TASK GOAL
Please return the lines of the data below, word for word, from the first line through the line containing "refine State.sdSubmit_frame _".

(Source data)
theorem State.sdSubmit_frame (x a1) (h : Frame ch s x)
        (w : ([.host, .queues, .tnd, .clusters, .kst, .mea, .meas, .slc, .ngl, .regions, .per, .commits, .log,
      .store, .dcc, .custody, .cards, .m] : List Block) ⊆ ch) :
    FrameC ch s (State.sdSubmit x a1) := by
  delta State.sdSubmit
  refine FrameC.ite ?_ ?_
  · refine FrameC.pure ?_
    refine State.archiveFails_frame _ _ _ _ ?_ (List.Subset.trans (by decide) w)
    assumption
  · refine FrameC.ite ?_ ?_
    · refine FrameC.pure ?_
      refine State.archiveFails_frame _ _ _ _ ?_ (List.Subset.trans (by decide) w)
      assumption
    · refine FrameC.ite ?_ ?_
      · exact FrameC.wait
      · extract_lets +onlyGivenNames y1
        have h1 : Frame ch s y1 := by
          unfold y1
          refine State.modItem_frame _ _ _ ?_ (List.Subset.trans (by decide) w)
          assumption
        clear_value y1
        refine FrameC.ite ?_ ?_
        · refine FrameC.pure ?_
          refine State.sdBegin_frame _ _ ?_ (List.Subset.trans (by decide) w)
          assumption
        · refine FrameC.pure ?_
          apply Frame.upd <;> first | assumption | exact Or.inl (w (by decide)) | exact Or.inr rfl | exact List.suffix_rfl

theorem State.archiveVerb_frame (x a1 a2 a3 a4 a5) (h : Frame ch s x)
        (w : ([.host, .queues, .tnd, .clusters, .kst, .mea, .meas, .slc, .ngl, .regions, .per, .commits, .log,
      .store, .dcc, .custody, .cards, .m] : List Block) ⊆ ch) :
    Frame ch s (State.archiveVerb x a1 a2 a3 a4 a5) := by
  delta State.archiveVerb
  refine State.runVerb_frame _ _ _ _ ?_ ?_ (List.Subset.trans (by decide) w)
  · assumption
  · intro y1 y2 h3
    refine FrameC.bind (fun y4 => ?_)
    refine State.sdSubmit_frame _ _ ?_ (List.Subset.trans (by decide) w)
    apply Frame.upd <;> first | assumption | exact Or.inl (w (by decide)) | exact Or.inr rfl | exact List.suffix_rfl

theorem State.sdReady_frame (x) (h : Frame ch s x)
        (w : ([.host, .queues, .tnd, .clusters, .kst, .mea, .meas, .slc, .ngl, .regions, .per, .commits, .log,
      .store, .dcc, .custody, .cards, .m] : List Block) ⊆ ch) :
    Frame ch s (State.sdReady x) := by
  delta State.sdReady
  extract_lets +onlyGivenNames y1
  extract_lets +onlyGivenNames y2
  have h2 : Frame ch s y2 := by
    unfold y2
    apply Frame.upd <;> first | assumption | exact Or.inl (w (by decide)) | exact Or.inr rfl | exact List.suffix_rfl
  clear_value y2
  split
  · refine State.sdIssueNow_frame _ _ ?_ (List.Subset.trans (by decide) w)
    assumption
  · split
    · refine State.sdBegin_frame _ _ ?_ (List.Subset.trans (by decide) w)
      apply Frame.upd <;> first | assumption | exact Or.inl (w (by decide)) | exact Or.inr rfl | exact List.suffix_rfl
    · assumption

theorem State.initFails_frame (x a1) (h : Frame ch s x)
        (w : ([.host, .queues, .tnd, .clusters, .kst, .mea, .meas, .slc, .ngl, .regions, .per, .commits, .log,
      .store, .dcc, .custody, .cards, .m] : List Block) ⊆ ch) :
    Frame ch s (State.initFails x a1) := by
  delta State.initFails
  refine Frame.ite ?_ ?_
  · refine State.sdCycle_frame _ ?_ (List.Subset.trans (by decide) w)
    apply Frame.upd <;> first | assumption | exact Or.inl (w (by decide)) | exact Or.inr rfl | exact List.suffix_rfl
  · extract_lets +onlyGivenNames y1
    extract_lets +onlyGivenNames y2
    have h2 : Frame ch s y2 := by
      unfold y2
      refine State.logG_frame _ _ _ ?_ (List.Subset.trans (by decide) w)
      apply Frame.upd <;> first | assumption | exact Or.inl (w (by decide)) | exact Or.inr rfl | exact List.suffix_rfl
    clear_value y2
    split
    · refine State.archiveFails_frame _ _ _ _ ?_ (List.Subset.trans (by decide) w)
      apply Frame.upd <;> first | assumption | exact Or.inl (w (by decide)) | exact Or.inr rfl | exact List.suffix_rfl
    · assumption

theorem State.sdTryMode_frame (x) (h : Frame ch s x)
        (w : ([.host, .queues, .tnd, .clusters, .kst, .mea, .meas, .slc, .ngl, .regions, .per, .commits, .log,
      .store, .dcc, .custody, .cards, .m] : List Block) ⊆ ch) :
    Frame ch s (State.sdTryMode x) := by
  delta State.sdTryMode
  refine Frame.ite ?_ ?_
  · refine State.sdReady_frame _ ?_ (List.Subset.trans (by decide) w)
    apply Frame.upd <;> first | assumption | exact Or.inl (w (by decide)) | exact Or.inr rfl | exact List.suffix_rfl
  · refine State.sdStep_frame _ _ ?_ (List.Subset.trans (by decide) w)
    apply Frame.upd <;> first | assumption | exact Or.inl (w (by decide)) | exact Or.inr rfl | exact List.suffix_rfl

theorem State.sdNextMode_frame (x) (h : Frame ch s x)
        (w : ([.host, .queues, .tnd, .clusters, .kst, .mea, .meas, .slc, .ngl, .regions, .per, .commits, .log,
      .store, .dcc, .custody, .cards, .m] : List Block) ⊆ ch) :
    Frame ch s (State.sdNextMode x) := by
  delta State.sdNextMode
  refine State.sdTryMode_frame _ ?_ (List.Subset.trans (by decide) w)
  apply Frame.upd <;> first | assumption | exact Or.inl (w (by decide)) | exact Or.inr rfl | exact List.suffix_rfl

SOLUTION
theorem State.sdSubmit_frame (x a1) (h : Frame ch s x)
        (w : ([.host, .queues, .tnd, .clusters, .kst, .mea, .meas, .slc, .ngl, .regions, .per, .commits, .log,
      .store, .dcc, .custody, .cards, .m] : List Block) ⊆ ch) :
    FrameC ch s (State.sdSubmit x a1) := by
  delta State.sdSubmit
  refine FrameC.ite ?_ ?_
  · refine FrameC.pure ?_
    refine State.archiveFails_frame _ _ _ _ ?_ (List.Subset.trans (by decide) w)
    assumption
  · refine FrameC.ite ?_ ?_
    · refine FrameC.pure ?_
      refine State.archiveFails_frame _ _ _ _ ?_ (List.Subset.trans (by decide) w)
      assumption
    · refine FrameC.ite ?_ ?_
      · exact FrameC.wait
      · extract_lets +onlyGivenNames y1
        have h1 : Frame ch s y1 := by
          unfold y1
          refine State.modItem_frame _ _ _ ?_ (List.Subset.trans (by decide) w)
          assumption
        clear_value y1
        refine FrameC.ite ?_ ?_
        · refine FrameC.pure ?_
          refine State.sdBegin_frame _ _ ?_ (List.Subset.trans (by decide) w)
          assumption
        · refine FrameC.pure ?_
          apply Frame.upd <;> first | assumption | exact Or.inl (w (by decide)) | exact Or.inr rfl | exact List.suffix_rfl

theorem State.archiveVerb_frame (x a1 a2 a3 a4 a5) (h : Frame ch s x)
        (w : ([.host, .queues, .tnd, .clusters, .kst, .mea, .meas, .slc, .ngl, .regions, .per, .commits, .log,
      .store, .dcc, .custody, .cards, .m] : List Block) ⊆ ch) :
    Frame ch s (State.archiveVerb x a1 a2 a3 a4 a5) := by
  delta State.archiveVerb
  refine State.runVerb_frame _ _ _ _ ?_ ?_ (List.Subset.trans (by decide) w)
  · assumption
  · intro y1 y2 h3
    refine FrameC.bind (fun y4 => ?_)
    refine State.sdSubmit_frame _ _ ?_ (List.Subset.trans (by decide) w)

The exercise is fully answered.